- Film poster
- Directed by: Kensuke Sonomura
- Written by: Yugo Sakamoto
- Produced by: Doris Pfardrescher; Yūsuke Suzuki; Hiroyuki Takase; Kotaro Fujiyama; Riku Tsunoda; Eiichi Sugaya;
- Starring: Akari Takaishi; Mario Kuroba; Masanori Mimoto;
- Cinematography: Moritada Iju
- Edited by: Kensuke Sonomura; Takehiko Tsunekawa;
- Music by: Nobuhiko Morino
- Production companies: Rights Cube; MINY MIX CREATIVE; TV Tokyo; TRUSTAR;
- Distributed by: Well Go USA Entertainment (US)
- Release dates: September 19, 2024 (Fantastic Fest); April 11, 2025 (Japan);
- Running time: 105 minutes
- Country: Japan
- Language: Japanese

= Ghost Killer =

Ghost Killer (ゴーストキラー, Gosuto Kira) is a 2024 Japanese action comedy fantasy film directed by Kensuke Sonomura. The story follows a teenager who becomes connected to the ghost of a hitman and finds herself entangled in the man's dangerous past.

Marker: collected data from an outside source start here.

-- ==== Sys2Proof/Machine/Ops.lean ====
section
/-! DEFINITION. The named operations over the state: register access, the refusal (the spec's only way to turn a command
away: it has no exception to take, 60_exceptions.md R160, R164), draws, the field write, the response channel, the launch
premises, the counter field, and the platform reset. -/

namespace Sys2Proof.Machine

/-- A register access or a field write: done, or stopped by the reason the access is refused for. -/
inductive Access (α : Type) where
  | done (a : α)
  | stop (e : RefuseReason)
  deriving DecidableEq, Repr

/-- `TIM.R` (00_scope.md R11). -/
def Timer.get (t : Timer) : Reg → Word
  | .cr1 => t.cr1
  | .smcr => t.smcr
  | .ccmr1 => t.ccmr1
  | .ccer => t.ccer
  | .cnt => t.cnt
  | .arr => t.arr

/-- The timer with register `r` holding `v`. -/
def Timer.set (t : Timer) (r : Reg) (v : Word) : Timer :=
  match r with
  | .cr1 => { t with cr1 := v }
  | .smcr => { t with smcr := v }
  | .ccmr1 => { t with ccmr1 := v }
  | .ccer => { t with ccer := v }
  | .cnt => { t with cnt := v }
  | .arr => { t with arr := v }

/-- The bus address of a register, `TIM_BASE + offset` (20_memory.md R60). -/
def busAddr (p : Params) (r : Reg) : Word := p.timBase + r.offset

/-- A register access at this address is word-aligned (20_memory.md R65). -/
def isAligned (a : Word) : Bool := a.toNat % 4 == 0

/-- `MemRead(TIM_BASE + off, 4)` (20_memory.md R62, R65). A read has no side effect (R68). -/
def memRead (r : Reg) (s : State) : Access Word :=
  if isAligned (busAddr s.params r) then .done (s.tim.get r) else .stop .misaligned

/-- `MemWrite(TIM_BASE + off, 4, v)` (20_memory.md R62, R65). -/
def memWrite (r : Reg) (v : Word) (s : State) : Access State :=
  if isAligned (busAddr s.params r) then .done { s with tim := s.tim.set r v } else .stop .misaligned

/-- Byte `i` of a register's value: bits `[8i+7 : 8i]` (20_memory.md R63). -/
def byteOf (w : Word) (i : Nat) : Byte := w.extractLsb' (8 * i) 8

/-- The byte at a bus address, if it is one of the 24 bytes of the six registers; any other address belongs to the
platform (20_memory.md R63, R69). Log 21. -/
def busByte (s : State) (a : Word) : Option Byte :=
  (allRegs.find? (fun r => (a - busAddr s.params r).toNat < 4)).map
    (fun r => byteOf (s.tim.get r) (a - busAddr s.params r).toNat)

/-- `refuse(reason)`: sets the sticky mark, reports the reason, changes nothing else (60_exceptions.md R163; log 5). -/
def refuse (e : RefuseReason) (s : State) : State :=
  { s with seq := { s.seq with refused := true }, reasons := s.reasons ++ [e] }

/-- Take the next draw away, so that it is drawn once only (log 7). -/
def skipDraws (n : Nat) (s : State) : State := { s with draws := s.draws + n }

/-- Append a value for the calling context to the response channel (30_encoding.md R82). -/
def respond (v : Word) (s : State) : State := { s with responses := s.responses ++ [⟨s.caller, v⟩] }

/-- Append an entry to `seq.log` (20_memory.md R64). -/
def logWrite (e : LogEntry) (s : State) : State := { s with seq := { s.seq with log := s.seq.log ++ [e] } }

/-- Under `OTHER_BITS = ANY` a field write uses up one draw (20_memory.md R64). -/
def drawsOfWrite (p : Params) : Nat :=
  match p.otherBits with
  | .preserve => 0
  | .any => 1

/-- The field write of 20_memory.md R64: read the register, merge, write it back, log. One indivisible step (R66). -/
def fieldWrite (r : Reg) (kept : Word) (fs : List (Field × Word)) (s : State) : Access State :=
  match memRead r s with
  | .stop e => .stop e
  | .done old =>
    match memWrite r (mergeBits s.params.otherBits (Config.freeWord s.draws) old (maskOf fs) kept (valueOf fs)) s with
    | .stop e => .stop e
    | .done t => .done (logWrite ⟨r, fs⟩ (skipDraws (drawsOfWrite s.params) t))

/-- `TIM.CR1.CEN` (10_state.md R35). -/
def cen (s : State) : Bool := getField .cen s.tim.cr1 == 1#32

/-- `launch_premises_hold()`: P1, P2, P3 (CEN = 0) and P4 (70_reset_and_hazards.md R196). -/
def launchPremisesHold (s : State) : Bool :=
  s.premises.timerBound && s.premises.pinsCompatible && !cen s && s.premises.exclusive

/-- The counter's value, the field of CNT_WIDTH bits (10_state.md R36, 30_encoding.md R92). -/
def countOf (s : State) : Word := s.tim.cnt &&& cntMask s.params

/-- The wrap boundary, the field of CNT_WIDTH bits of ARR (10_state.md R37, 30_encoding.md R92). -/
def reloadOf (s : State) : Word := s.tim.arr &&& cntMask s.params

/-- Write the counter field of CNT; only the counter agent does (10_state.md R36). -/
def setCount (v : Word) (s : State) : State :=
  { s with tim := { s.tim with cnt := (s.tim.cnt &&& ~~~cntMask s.params) ||| (v &&& cntMask s.params) } }

/-- The latched slave-mode code; where none is latched a free value (10_state.md R23, R39; log 11). -/
def latchedCode (s : State) : BitVec 4 := s.seq.mode.getD Config.unlatchedMode

/-- The timer registers after a platform reset: every one a draw, since the spec leaves their reset values unspecified
(10_state.md R40, 70_reset_and_hazards.md R191); `n` is the first draw used. -/
def drawnTimer (p : Params) (n : Nat) : Timer where
  cr1 := Config.freeWord n
  smcr := Config.freeWord (n + 1)
  ccmr1 := Config.freeWord (n + 2)
  ccer := Config.freeWord (n + 3)
  cnt := Config.freeWord (n + 4) &&& cntMask p
  arr := Config.freeWord (n + 5) &&& cntMask p

/-- The launch premises after a platform reset, of which the spec says nothing: a draw (log 12). -/
def drawnPremises (n : Nat) : Premises where
  timerBound := (Config.freeWord n).getLsbD 0
  pinsCompatible := (Config.freeWord n).getLsbD 1
  exclusive := (Config.freeWord n).getLsbD 2

/-- A reset of the whole platform: the sequencer as at reset, the timer and the premises drawn
(70_reset_and_hazards.md R190, R191; log 12). -/
def platformReset (s : State) : State :=
  { s with
    seq := .reset
    tim := drawnTimer s.params s.draws
    premises := drawnPremises (s.draws + 6)
    waiting := none
    reasons := []
    draws := s.draws + 7 }

end Sys2Proof.Machine
end

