-- ==== Sys2Proof/Machine/Dispatch.lean ====
section
/-! DEFINITION. One arm per command. -/

namespace Sys2Proof.Machine

def exec (i : Instr) (s : State) : Host.Outcome State Fault Refusal :=
  match i with
  | .configure mode arr => Sys2Proof.Machine.execConfigure mode arr s
  | .read => Sys2Proof.Machine.execRead s

end Sys2Proof.Machine
end

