/-- Settles O14: none of the three things a command can do touches the timer or the parameters, of which the bytes are
made, and each leaves the rest that is named for it. -/
theorem commandsLeaveTheTimerAlone : Obligations.CommandsLeaveTheTimerAlone := by
  unfold Obligations.CommandsLeaveTheTimerAlone
  intro i s t h
  obtain ⟨e, rfl⟩ | ⟨m, a, rfl, rfl⟩ | ⟨rfl, rfl⟩ := exec_cases h
  · exact ⟨rfl, fun _ => rfl, rfl, rfl, rfl, rfl, rfl, rfl, fun _ => ⟨rfl, rfl, rfl, rfl⟩, fun _ => rfl⟩
  · exact ⟨rfl, fun _ => rfl, rfl, rfl, rfl, rfl, rfl, rfl, nofun, fun _ => rfl⟩
  · exact ⟨rfl, fun _ => rfl, rfl, rfl, rfl, rfl, rfl, rfl, fun _ => ⟨rfl, rfl, rfl, rfl⟩, fun hne => absurd rfl hne⟩

/-- Settles O19: row W5 of `writtenValue`; the code the timer sees is that of `slaveModeFieldsAreWrittenByW5Only`. -/
theorem slaveModeStep : Obligations.SlaveModeStep := by
  unfold Obligations.SlaveModeStep
  intro s c hp hm hbase
  have hcode : latchedCode s = c := by simp [latchedCode, hm]
  obtain ⟨hw5, -⟩ := slaveModeFieldsAreWrittenByW5Only
  obtain ⟨-, -, hseen⟩ := hw5 s c hp hm hbase
  refine ⟨?_, hseen⟩
  rw [← entry_w5, ← hcode]
  exact sequencerStep_eq_of_value (k := .w5) (congrArg Phase.pending hp) hbase (by cases s.params.otherBits <;> rfl)

/-- Settles O20: row W6 of `writtenValue`; of the moves of a step only W6 writes CR1, and it sets CEN. -/
theorem counterEnableStep : Obligations.CounterEnableStep := by
  unfold Obligations.CounterEnableStep
  refine ⟨fun s hp hbase => ?_, fun s t h hr hc => ?_⟩
  · have hpending : s.seq.phase.pending = some .w6 := congrArg Phase.pending hp
    refine ⟨sequencerStep_eq_of_value hpending hbase (by cases s.params.otherBits <;> rfl), ?_⟩
    rw [sequencerStep_eq (params_wellFormed_iff.mpr hbase) hpending]
    exact cen_afterStep_w6 s
  · obtain ⟨u, -, htim, -, hmove⟩ := step_is_move h hr
    rw [← cen_congr htim] at hc
    cases hmove with
    | stay | refuse | count | accept | respond => exact hc
    | @write k =>
      obtain ⟨-, -, hreg⟩ | rfl := goes_on_or_eq_w6 k
      · rw [cen_afterStep_of_ne hreg, hc]
      · exact cen_afterStep_w6 u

==Background and development==
Prior to making Ghost Killer, Yugo Sakamoto and Kensuke Sonomura worked together on the Baby Assassins film and television series of action comedies, with Sakamoto scripting and directing and Sonomura handling the action. For Ghost Killer, Sonomura took over as the director while Sakamoto scripted the film. The lead actress is Akari Takaishi who also appeared in the Baby Assassins franchise.

==Release==
Ghost Killer premiered at the 2024 Fantastic Fest. It later played at other film festivals, including Beyond Fest and Sitges International Fantastic Film Festival. It was released on April 11, 2025 in Japan.

==Reception==
Mark Schilling of The Japan Times said that the film land gags solidly and that its action scenes were brought together with a high level of skill. However, Schilling also wrote that the various plot turns were "all-too familiar, if not quite AI-generated dreck."

James Perkins of Starburst complimented the fight choreography as being "refreshingly tangible. Rather than burying everything under frantic editing, the camera actually lets performers move", which he concluded as giving it "flashes of the balletic brutality of John Wick, but with scrappier, more playful energy." Perkins found that what elevated Ghost Killer was its "unexpected humanity". He stated that, "The relationship between Fumika and Kudo shifts from revenge to a closer understanding", and that the film "even slips in a light but pointed commentary on toxic masculinity and social apathy."

Leslie Felperin of The Guardian commented that the film felt "targeted more at a masc-centric audience", but complimented that Sakamoto's script hinges on key scenes where women's right to not be degraded and injured by men are championed. The review also complimented that Fumika spends most of the film in tracksuit trousers, a puffer coat and a knitted beanie instead of "some kind of nymphet-adjacent outfit designed to titillate viewers."